Original comment by pe...@knego.net
on 19 Nov 2010 at 7:56
GoogleCodeExporter commented
This error is produced by UTF-8 BOM at the beginning of the file:
http://www.w3.org/International/questions/qa-utf8-bom.en.php
BOM is used to define byte order on different transport streams.
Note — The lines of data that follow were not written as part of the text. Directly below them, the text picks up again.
-- ==== Sys2Proof/Proofs/WipeEnd.lean ====
section
/-! THEOREMS. The end of a wipe (R248, R525-R527), and with it the external memories (R344-R359, R399): O48. -/

namespace Sys2Proof.Machine

variable {s t : State}

/-! The state that R524 gives depends on the base state and on who is at work. -/

theorem State.holdsLevel_eq (s : State) (l : Level) : s.holdsLevel l = s.people.any (fun x => x.level == l) := by
  rw [State.holdsLevel, State.people, List.any_map]
  rfl

theorem State.lifeWanted_congr (hb : t.sec.base = s.sec.base) (hp : t.people = s.people) (hd : t.doip = s.doip) : t.lifeWanted = s.lifeWanted := by
  simp only [State.lifeWanted, State.holdsLevel_eq, hb, hp, hd]

/-- With the effective state as it should be, nothing falls due (R526). -/
theorem State.syncLife_settled (hw : s.sec.wiping = false) (h : s.sec.effective = s.lifeWanted) :
    s.syncLife = s.modSec (fun x => { x with held := false }) := by
  rw [State.syncLife, hw, if_neg Bool.false_ne_true, if_pos h.symm]

/-! What a wipe and a change of the base state concern of the security block: the base state, the wipe and what it is for. -/

/-- The base state, whether a wipe runs, and the base state it is for. -/
def Sec.turn (x : Sec) : Nat × Bool × Option Nat := (x.base, x.wiping, x.wipeTarget)

/-- Showing a table's versions is none of it. -/
theorem State.showVers_sec (s : State) (n : Nat) : (s.showVers n).sec = s.sec := by
  refine foldl_keep (P := fun v : State => v.sec = s.sec) (fun v i h => ?_) rfl
  exact h

theorem State.emptyTables_sec (s : State) : s.emptyTables.sec = s.sec := by
  refine foldl_keep (P := fun v : State => v.sec = s.sec) (fun v n h => ?_) rfl
  exact (State.showVers_sec ..).trans h

theorem State.eraseDram_sec (s : State) : s.eraseDram.sec = s.sec := by
  rw [State.eraseDram, State.modNet_sec, State.emptyTables_sec, State.modExt_sec]

theorem State.dropPrograms_sec (s : State) : s.dropPrograms.sec = s.sec := by
  rw [State.dropPrograms, State.setOct_sec, State.setNum_sec]
  refine foldl_keep (P := fun v : State => v.sec = s.sec) (fun v i h => ?_) rfl
  exact h

theorem State.eraseOemKeys_sec (s : State) : s.eraseOemKeys.sec = s.sec := rfl

/-- RETURNED's erasures are none of it (R525). -/
theorem State.eraseReturned_turn (s : State) : s.eraseReturned.sec.turn = s.sec.turn := by
  have h1 : s.noSchedule.sec = s.sec := (Ends.refl s).noSchedule.sec
  rw [State.eraseReturned, State.showHeap, State.setNum_sec, State.dropPrograms_sec, State.eraseDram_sec, State.eraseOemKeys_sec, ← h1]
  rfl

/-- Nor are DECOMMISSIONED's (R525). -/
theorem State.eraseAll_turn (s : State) : s.eraseAll.sec.turn = s.sec.turn := by
  let u := s.eraseReturned.eraseParts.eraseStored.eraseHeads.eraseSrv.openLevels.modSafety (fun x => { x with lineSec := true })
  have h1 : s.eraseAll.sec = u.stopMarigold.showHeap.sec := (Ends.refl u.stopMarigold.showHeap).enterSafe.sec
  have h2 : u.stopMarigold.showHeap.sec = u.sec := (State.setNum_sec ..).trans u.stopMarigold_sec
  rw [h1, h2]
  exact s.eraseReturned_turn

/-- A new base state is all that its transition changes of these (R525). -/
theorem State.setBase_turn (s : State) (b : Nat) : (s.setBase b).sec.turn = (b, s.sec.wiping, s.sec.wipeTarget) := by
  unfold State.setBase
  extract_lets u
  split
  · rfl
  · exact u.eraseReturned_turn
  · exact u.eraseAll_turn
  · rfl

/-! The transition (R526). -/

theorem State.enterLife_enters (s : State) (v : Nat) : (s.enterLife v).sec.turn = s.sec.turn ∧ (s.enterLife v).sec.effective = v ∧
    (s.enterLife v).people = s.people ∧ (s.enterLife v).doip = s.doip := by
  unfold State.enterLife
  extract_lets again u w x
  exact ⟨(congrArg Sec.turn (State.raise_sec x ..) :), (congrArg Sec.effective (State.raise_sec x ..) :), State.raise_people .., State.raise_doip ..⟩

/-- With a new base state the effective state is the one that R524 gives, whatever the gate. -/
theorem State.lifeAfter_follows (s : State) (b : Nat) : (s.lifeAfter (some b)).sec.turn = s.sec.turn ∧
    (s.lifeAfter (some b)).sec.effective = s.lifeWanted ∧ (s.lifeAfter (some b)).people = s.people ∧
    (s.lifeAfter (some b)).doip = s.doip := by
  unfold State.lifeAfter
  split
  case isTrue h =>
    rcases h with h | h
    · exact ⟨rfl, h.symm, rfl, rfl⟩
    · exact absurd h.1 Bool.false_ne_true
  case isFalse => exact s.enterLife_enters _

/-- The debug port's opening is none of this. -/
theorem State.openDebug_leaves (s : State) : s.openDebug.sec = { s.sec with debugOpen := s.openDebug.sec.debugOpen } ∧
    s.openDebug.people = s.people ∧ s.openDebug.doip = s.doip ∧ s.openDebug.cores = s.cores := by
  unfold State.openDebug
  split
  · exact ⟨rfl, rfl, rfl, rfl⟩
  · exact ⟨by rw [State.raise_sec]; rfl, State.raise_people .., State.raise_doip .., State.raise_cores ..⟩

/-- No core reports the wipe any more (R248). -/
theorem State.wipeOver_leaves (s : State) : s.wipeOver.sec = { s.sec with wiping := false, wipeTarget := none } ∧ s.wipeOver.people = s.people ∧
    s.wipeOver.doip = s.doip ∧ ∀ c : Fin 16, (s.wipeOver.cores[c]).pad.wiped = false := by
  refine ⟨?_, State.raise_people .., State.raise_doip .., fun c => ?_⟩
  · show { (s.raise 0x7008).sec with wiping := false, wipeTarget := none } = _
    rw [State.raise_sec]
  · simp [State.wipeOver, State.coresOver, Core.wipeOver]

/-! WIPE_COMPLETE. -/

theorem execWipeComplete_done (hw : s.sec.wiping = true) : exec .wipeComplete s = .next s.wipeDone := next_congr (if_pos hw)

theorem execWipeComplete_stays (hw : s.sec.wiping = true) (ht : s.sec.wipeTarget = none) (hl : s.lifeWanted = s.sec.effective) :
    ∃ t, exec .wipeComplete s = .next t ∧ t.sec.wiping = false ∧ t.sec.held = false ∧ t.sec.base = s.sec.base ∧
      t.sec.effective = s.sec.effective ∧ ∀ c : Fin 16, (t.cores[c]).pad.wiped = false := by
  obtain ⟨hx, hp, hd, hc⟩ := s.wipeOver_leaves
  obtain ⟨kx, kp, kd, kc⟩ := s.wipeOver.openDebug_leaves
  have hlife : s.wipeOver.lifeWanted = s.wipeOver.sec.effective := by
    rw [State.lifeWanted_congr (congrArg Sec.base hx :) hp hd, hl, hx]
  have hsync : s.wipeOver.openDebug.syncLife = s.wipeOver.openDebug.modSec (fun x => { x with held := false }) := by
    refine State.syncLife_settled (by rw [kx, hx]) ?_
    rw [State.lifeWanted_congr (congrArg Sec.base kx :) kp kd, hlife, kx]
  have e : s.wipeDone = s.wipeOver.openDebug.modSec (fun x => { x with held := false }) := by
    rw [State.wipeDone, ht, State.baseAfter, State.lifeAfter, if_pos (.inl hlife), hsync]
  refine ⟨_, (execWipeComplete_done hw).trans (congrArg Host.Outcome.next e), ?_, rfl, ?_, ?_, fun c => ?_⟩
  · show s.wipeOver.openDebug.sec.wiping = false
    rw [kx, hx]
  · show s.wipeOver.openDebug.sec.base = _
    rw [kx, hx]
  · show s.wipeOver.openDebug.sec.effective = _
    rw [kx, hx]
  · show (s.wipeOver.openDebug.cores[c]).pad.wiped = false
    rw [State.pad_of_cores kc]
    exact hc c

theorem execWipeComplete_turns (hw : s.sec.wiping = true) {b : Nat} (ht : s.sec.wipeTarget = some b) :
    ∃ t, exec .wipeComplete s = .next t ∧ t.sec.wiping = false ∧ t.sec.wipeTarget = none ∧ t.sec.base = b ∧
      t.sec.effective = t.lifeWanted := by
  let u := s.wipeOver.setBase b
  obtain ⟨ax, ae, ap, ad⟩ := u.lifeAfter_follows b
  obtain ⟨kx, kp, kd, -⟩ := (u.lifeAfter (some b)).openDebug_leaves
  have hturn : (u.lifeAfter (some b)).openDebug.sec.turn = (b, false, none) := by
    have h1 : (u.lifeAfter (some b)).openDebug.sec.turn = (u.lifeAfter (some b)).sec.turn := (congrArg Sec.turn kx :)
    rw [h1, ax, State.setBase_turn, s.wipeOver_leaves.1]
  have hbase : (u.lifeAfter (some b)).openDebug.sec.base = b := congrArg Prod.fst hturn
  have hwiping : (u.lifeAfter (some b)).openDebug.sec.wiping = false := congrArg (fun x => x.2.1) hturn
  have htarget : (u.lifeAfter (some b)).openDebug.sec.wipeTarget = none := congrArg (fun x => x.2.2) hturn
  have hu : u.sec.base = b := congrArg Prod.fst (State.setBase_turn s.wipeOver b)
  have hlife : (u.lifeAfter (some b)).openDebug.lifeWanted = u.lifeWanted :=
    State.lifeWanted_congr (hbase.trans hu.symm) (kp.trans ap) (kd.trans ad)
  have heff : (u.lifeAfter (some b)).openDebug.sec.effective = (u.lifeAfter (some b)).openDebug.lifeWanted := by
    rw [hlife, kx]
    exact ae
  have e : s.wipeDone = (u.lifeAfter (some b)).openDebug.modSec (fun x => { x with held := false }) := by
    rw [State.wipeDone, ht]
    exact State.syncLife_settled hwiping heff
  exact ⟨_, (execWipeComplete_done hw).trans (congrArg Host.Outcome.next e), hwiping, htarget, hbase, heff⟩

/-! The writes. -/

theorem execFailureClear_arms {w : Writer} {v : BitVec 8} (h : (s.at w.t).accepts w 0x7800 4 (.num v.toNat)) :
    ∃ t, exec (.failureClear w v) s = .next t ∧ t.hap.lastStatus = 0 ∧ (v = 1 → od 0x7800 4 ∈ t.dict.armed) ∧ t.ext = s.ext := by
  refine ⟨_, next_congr (State.command_passes h rfl _), rfl, ?_, ?_⟩
  · rintro rfl
    exact List.contains_iff_mem.1 ((s.at w.t).arm_armed (od 0x7800 4))
  · exact ite_keep (P := fun t : State => t.ext = s.ext) rfl rfl

/-- Settles O48: reads by `State.dramGet_dead` and `State.dramGet_intact`, writes by `State.rd_dramPut`, a failure by
`State.failController_fails`, HyperRAM by what each device answers, and the end of a wipe by `State.syncLife_settled`. -/
theorem externalMemoriesServeTheirCommands : Obligations.ExternalMemoriesServeTheirCommands := by
  unfold Obligations.ExternalMemoriesServeTheirCommands
  intro s
  refine ⟨fun da n t' hc hn => ⟨fun hd hb => ?_, fun a e hd => execDramRead_dead hc hn hd e⟩, fun da data hc => ?_, fun ctrl chan bank => ?_,
    fun ctrl line t' e hc => ?_, fun ctrl hf => ⟨_, rfl, State.failController_fails hf⟩, fun w v h => execFailureClear_arms h,
    fun a n t' ha => ?_, fun a data ha h1 => ?_, fun hl hd hb => ?_, fun hw => ?_⟩
  · exact ⟨execDramRead_clean hc hn hd hb, execDramRead_corrected hc hn hd hb, execDramRead_uncorrectable hc hn hd hb⟩
  · exact ⟨_, next_congr (if_neg (Nat.not_lt.2 hc)), s.rd_dramPut da data⟩
  · exact ⟨_, rfl, rfl, fun y => Sparse.get_put (fun _ => 0) s.ext.rows _ y 0⟩
  · exact ⟨_, execPatrolScrub_reads hc e, Sparse.get_put_same (fun _ => 0) _ ctrl.val (line + 1), ((s.at t').dramGet_keeps ..).1,
      fun hf hb => State.scrub_counts (s := s.at t') hc hf hb e⟩
  · exact ⟨fun h0 hb e1 => execHyperramRead_first ha h0 hb e1, execHyperramRead_second ha, execHyperramRead_none ha⟩
  · exact ⟨execHyperramWrite_both ha h1, execHyperramWrite_second ha h1⟩
  · exact ⟨execEventLogFlush_takes hl hd hb, execEventLogFlush_retires hl hd hb⟩
  · exact ⟨execWipeComplete_stays hw, fun b => execWipeComplete_turns hw⟩

end Sys2Proof.Machine
end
Xmappr is XML parsing library and is not concerned with transport protocol
issues.
Even JVM itself is not concerned with BOM:
http://bugs.sun.com/bugdatabase/view_bug.do?bug_id=4508058
Original comment by peter.kn...@gmail.com
on 19 Nov 2010 at 8:09
- Changed state: WontFix
GoogleCodeExporter commented
That's understandable, I guess. And yes, deleting the first three characters
might work, but the easier part is just to change the encoding on the file to
ANSI. However, that removes the 'ease' in which the code works in the examples
where people at least need to know that if your file uses the UTF-8 Encoding,
they will have problems in the code with the provided example. It would just
be nice to see that 'gotcha' listed somewhere, if not as a bug, at least just
making users aware.
Original comment by d...@morris2morris.com
on 19 Nov 2010 at 8:54
GoogleCodeExporter commented
This is really a speciality of Microsoft software. Other systems don't do this.
And you are right - we can detect those threw bytes and just discard them.
Original comment by pe...@knego.net
on 19 Nov 2010 at 9:44
GoogleCodeExporter commented
Also, encoding in XML is defined by this header not by BOM:
<?xml version="1.0" encoding="utf-8"?>
Original comment by pe...@knego.net
on 19 Nov 2010 at 9:49